Ik hecht er aan u te melden dat CoronaMelder zeer beperkt persoonsgegevens bevat en
verwerkt en dat deze gegevens slechts zeer beperkt herleidbaar tot personen zijn.
CoronaMelder is bovendien ontworpen met «privacy by design» als uitgangspunt. Er worden
zo weinig mogelijk persoonsgegevens verwerkt, gegevens zijn zeer beperkt herleidbaar
en worden zo kort mogelijk bewaard. CoronaMelder maakt elk kwartier willekeurige codes
aan en deze willekeurige codes worden uitgewisseld en opgeslagen op de telefoon. Wanneer
iemand besmet blijkt, zal deze persoon deze codes, na uitwisseling van een validatiecode
met de GGD, uploaden naar een centrale server. Op het moment van het uploaden van
de aangemaakte willekeurige codes van een besmette persoon naar de centrale server,
zal voor korte tijd het IP-adres bekend zijn. Dit is nodig voor de werking van internetverkeer.

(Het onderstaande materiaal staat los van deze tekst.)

/-- Settles O20: a 72-bit word is a frame and goes on the wire, any other is an operation and goes on the host command
port. -/
theorem placedWordRunsNext : Obligations.PlacedWordRunsNext := by
  intro s nbits w i h
  unfold decodeTableWord at h
  unfold State.withFetchWord
  split_ifs at h ⊢ with h72
  · split at h
    · cases h
      exact step_placeFrame s ‹_›
    · cases h
  · split at h
    · next j rest hd =>
      cases h
      exact step_placeOp s (decodeOp_tableOpBytes hd ▸ hd)
    · cases h

end Sys2Proof
end

section
/-! The operations with no side effect (20_memory.md R58). -/

namespace Sys2Proof.Machine

open Sys2Proof.Safety

/-- A pure operation only returns its record, which the block alone determines. -/
theorem exec_pure {i : Instr} (hi : isPure i = true) (s : State) :
    exec i s = .next { s with results := s.results ++ [⟨s.port, (opOf i s.codec).2⟩] } := by
  cases i
  case nop | enc | crcRead | dec | keydec | regRead | illegal => rfl
  all_goals simp [isPure] at hi

end Sys2Proof.Machine

namespace Sys2Proof

open Machine Safety

/-- Settles O29: a pure operation finds the same block the second time, so its record is the same; CRC.INIT and CNT.CLEAR
write constants. -/
theorem pureAndIdempotentOperations : Obligations.PureAndIdempotentOperations := by
  refine ⟨fun i s hi => ?_, ?_⟩
  · exact ⟨_, _, exec_pure hi s, rfl, rfl, _, exec_pure hi _, rfl, List.append_assoc ..⟩
  · rintro i s (rfl | rfl) <;> exact ⟨_, _, rfl, rfl, rfl⟩

end Sys2Proof
end

section
/-! What the two commands transmit (20_memory.md R57, 41_tx.md R124). -/

namespace Sys2Proof.Machine

open Sys2Proof.Safety

/-- With the link up the whole frame is sent. -/
theorem transmit_up (f : List Byte) {c : Codec} (h : c.linkUp = true) :
    transmit f c = (c.emitTx f, report .ok []) := by
  simp [transmit, h]

/-- With the link down nothing is sent, and that is counted. -/
theorem transmit_down (f : List Byte) {c : Codec} (h : c.linkUp = false) :
    transmit f c = (c.countTxDropped, report .eNotConnected []) := by
  simp [transmit, h]

theorem isFrame_of_transmits {i : Instr} (hi : transmits i = true) : i.isFrame = false := by
  cases i
  case setled | setbuz => rfl
  all_goals simp [transmits] at hi

/-- A transmitting command transmits the frame of some payload. -/
theorem opOf_of_transmits {i : Instr} (hi : transmits i = true) : ∃ p, opOf i = transmit (frameEncode p) := by
  cases i
  case setled | setbuz => exact ⟨_, rfl⟩
  all_goals simp [transmits] at hi

/-- So to the block it does what transmitting that frame does. -/
theorem codecAfter_of_transmits {i : Instr} (hi : transmits i = true) :
    ∃ p, ∀ c, codecAfter i c = (transmit (frameEncode p) c).1 := by
  obtain ⟨p, hp⟩ := opOf_of_transmits hi
  exact ⟨p, fun c => by simp [codecAfter, isFrame_of_transmits hi, hp]⟩

end Sys2Proof.Machine

namespace Sys2Proof

open Machine Safety

/-- Settles O37: only the two commands write the stream, and they send the valid frame of a payload or, on a down link,
nothing. -/
theorem transmittedFramesAreWhole : Obligations.TransmittedFramesAreWhole := by
  intro i s
  cases hi : transmits i with
  | false =>
    obtain ⟨t, ht, -, -, -, -, -, -, htx, -⟩ := fieldsHaveOnlyTheirWriters i s
    exact ⟨t, [], ht, by simp [htx hi], .inl rfl⟩
  | true =>
    obtain ⟨p, hp⟩ := codecAfter_of_transmits hi
    cases hup : s.codec.linkUp with
    | false =>
      refine ⟨_, [], exec_eq i s, ?_, .inl rfl⟩
      simp [hp, transmit_down _ hup]
    | true =>
      refine ⟨_, frameEncode p, exec_eq i s, ?_, .inr ⟨rfl, frameEncode_ok p, rfl, rfl⟩⟩
      simp [hp, transmit_up _ hup]

end Sys2Proof
end

section
/-! A run of instructions on the block, and such a run on a down link (20_memory.md R60). -/

namespace Sys2Proof.Machine

open Sys2Proof.Safety

/-- What a run of instructions does to the block. -/
def codecAfterAll (is : List Instr) (c : Codec) : Codec := is.foldl (fun c i => codecAfter i c) c

/-- A run of instructions completes, and does to the block what its instructions do one after another. -/
theorem runOps_codec (is : List Instr) (s : State) :
    ∃ t, runOps is s = .next t ∧ t.codec = codecAfterAll is s.codec := by
  induction is generalizing s with
  | nil => exact ⟨s, rfl, rfl⟩
  | cons i is ih =>
    rw [runOps_cons i is s _ (exec_eq i s)]
    exact ih _

/-- The link of `d` is down with an empty buffer, and the three output streams are those of `c`. -/
structure SilentSince (c d : Codec) : Prop where
  linkUp : d.linkUp = false
  rxbuf : d.rxbuf = []
  rxFrames : d.rxFrames = c.rxFrames
  keyEvents : d.keyEvents = c.keyEvents
  txStream : d.txStream = c.txStream

/-- Only LINK.UP can end the silence: received bytes are discarded, a command sends nothing, LINK.DOWN leaves the link down,
and no other instruction writes the link, the buffer or a stream. -/
theorem SilentSince.codecAfter {c d : Codec} (h : SilentSince c d) {i : Instr} (hi : i ≠ .linkUp) :
    SilentSince c (codecAfter i d) := by
  obtain ⟨hlink, hbuf, hfr, hke, htx⟩ := h
  by_cases hrx : receives i = true
  · obtain ⟨bs, hbs⟩ := codecAfter_receives i d hrx
    rw [hbs, receive_down bs d hlink]
    exact ⟨hlink, hbuf, hfr, hke, htx⟩
  by_cases hsend : transmits i = true
  · obtain ⟨p, hp⟩ := codecAfter_of_transmits hsend
    rw [hp, transmit_down _ hlink]
    exact ⟨hlink, hbuf, hfr, hke, htx⟩
  by_cases hdown : i = .linkDown
  · subst hdown
    exact ⟨rfl, rfl, hfr, hke, htx⟩
  have hevent : isLinkEvent i = false := by
    cases i
    case linkUp => exact absurd rfl hi
    case linkDown => exact absurd rfl hdown
    all_goals rfl
  rw [Bool.not_eq_true] at hrx hsend
  obtain ⟨t, ht, hbuf', hlink', -, -, -, -, htx', hrx', -⟩ :=
    fieldsHaveOnlyTheirWriters i { State.reset with codec := d }
  rw [exec_eq] at ht
  cases ht
  exact ⟨(hlink' hevent).trans hlink, (hbuf' hrx hevent).trans hbuf, (hrx' hrx).1.trans hfr,
    (hrx' hrx).2.trans hke, (htx' hsend).trans htx⟩

theorem SilentSince.codecAfterAll {c d : Codec} (h : SilentSince c d) {is : List Instr} (his : ∀ i ∈ is, i ≠ .linkUp) :
    SilentSince c (codecAfterAll is d) := by
  induction is generalizing d with
  | nil => exact h
  | cons i is ih =>
    rw [List.forall_mem_cons] at his
    exact ih (h.codecAfter his.1) his.2

end Sys2Proof.Machine

namespace Sys2Proof

open Machine Safety

/-- Settles O49: LINK.DOWN begins a silence that the instructions after it keep, and a LINK.UP then finds, and leaves, an
empty buffer. -/
theorem nothingIsReceivedWhileDown : Obligations.NothingIsReceivedWhileDown := by
  intro s is his
  obtain ⟨t, ht, hcodec⟩ := runOps_codec (.linkDown :: is) s
  have hdown : SilentSince s.codec (codecAfter .linkDown s.codec) := ⟨rfl, rfl, rfl, rfl, rfl⟩
  obtain ⟨hlink, hbuf, hfr, hke, htx⟩ : SilentSince s.codec t.codec := hcodec ▸ hdown.codecAfterAll his
  exact ⟨⟨t, ht, hlink, hbuf, hfr, hke, htx⟩, _, runOps_append _ [.linkUp] s t ht, rfl, rfl⟩

end Sys2Proof
end

section
/-! Operations on disjoint state (20_memory.md R62). -/

namespace Sys2Proof.Machine

open Sys2Proof.Safety

/-- An operation commutes with an instruction when it does the same thing `g` to the block, and returns the same record,
before that instruction as behind it, and the instruction does not see `g`. -/
theorem commuteAt_of_unseen {i j : Instr} {s : State} {g : Codec → Codec} {r : Result} (hi : i.isFrame = false)
    (hbefore : opOf i s.codec = (g s.codec, r))
    (hbehind : opOf i (codecAfter j s.codec) = (g (codecAfter j s.codec), r))
    (hrx : ∀ b, Unseen g (rxByteOp b)) (hj : Unseen g (opOf j)) : CommuteAt i j s := by
  have hfirst : exec i s = .next (s.finish (g s.codec) r) := by
    rw [exec_op i s hi, State.perform, hbefore]
  have hthen : exec j (s.finish (g s.codec) r) = _ :=
    exec_unseen hrx hj (exec_eq j { s with results := s.results ++ [⟨s.port, r⟩] })
  have hlast (rs : List Returned) : exec i { s with codec := codecAfter j s.codec, results := rs } =
      .next { s with codec := g (codecAfter j s.codec), results := rs ++ [⟨s.port, r⟩] } := by
    rw [exec_op i _ hi, State.perform, hbehind]
    rfl
  exact ⟨_, _, [⟨s.port, r⟩], _, (runOps_cons i _ s _ hfirst).trans (runOps_cons j _ _ _ hthen),
    (runOps_cons j _ s _ (exec_eq j s)).trans (runOps_cons i _ _ _ (hlast _)), rfl, rfl, rfl,
    ⟨_, hfirst, rfl⟩, _, exec_eq j s, rfl⟩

Dit IP-adres kan onder omstandigheden gezien worden als een herleidbaar gegeven. Bij
aankomst op de server wordt het IP-adres afgevangen en niet samen opgeslagen van de
andere gegevens. Het IP-adres wordt enkel bewaard voor beveiligingsdoeleinden en na
maximaal 7 dagen vernietigd. Met het oog op maximale zorgvuldigheid behandel ik alle
gegevens van CoronaMelder alsof het persoonsgegevens zijn.
Tests en checks
Bij de ontwikkeling van CoronaMelder heb ik een aantal randvoorwaarden gesteld waar
ik geen concessies aan doe. Het gaat hierbij om waarborgen voor privacy, informatieveiligheid,
grondrechten, nationale veiligheid en toegankelijkheid en vrijwillig gebruik. Dit
heb ik vertaald in eisen zoals «het niet herleidbaar zijn van informatie naar een
persoon», «de app moet makkelijk en veilig te downloaden zijn», er is «geen centrale
opslag van persoons- of locatiegegevens». Ook heb ik als eis opgenomen dat de app
«open source» moet zijn. (Zie onder andere mijn brieven van 15 april en 21 april8).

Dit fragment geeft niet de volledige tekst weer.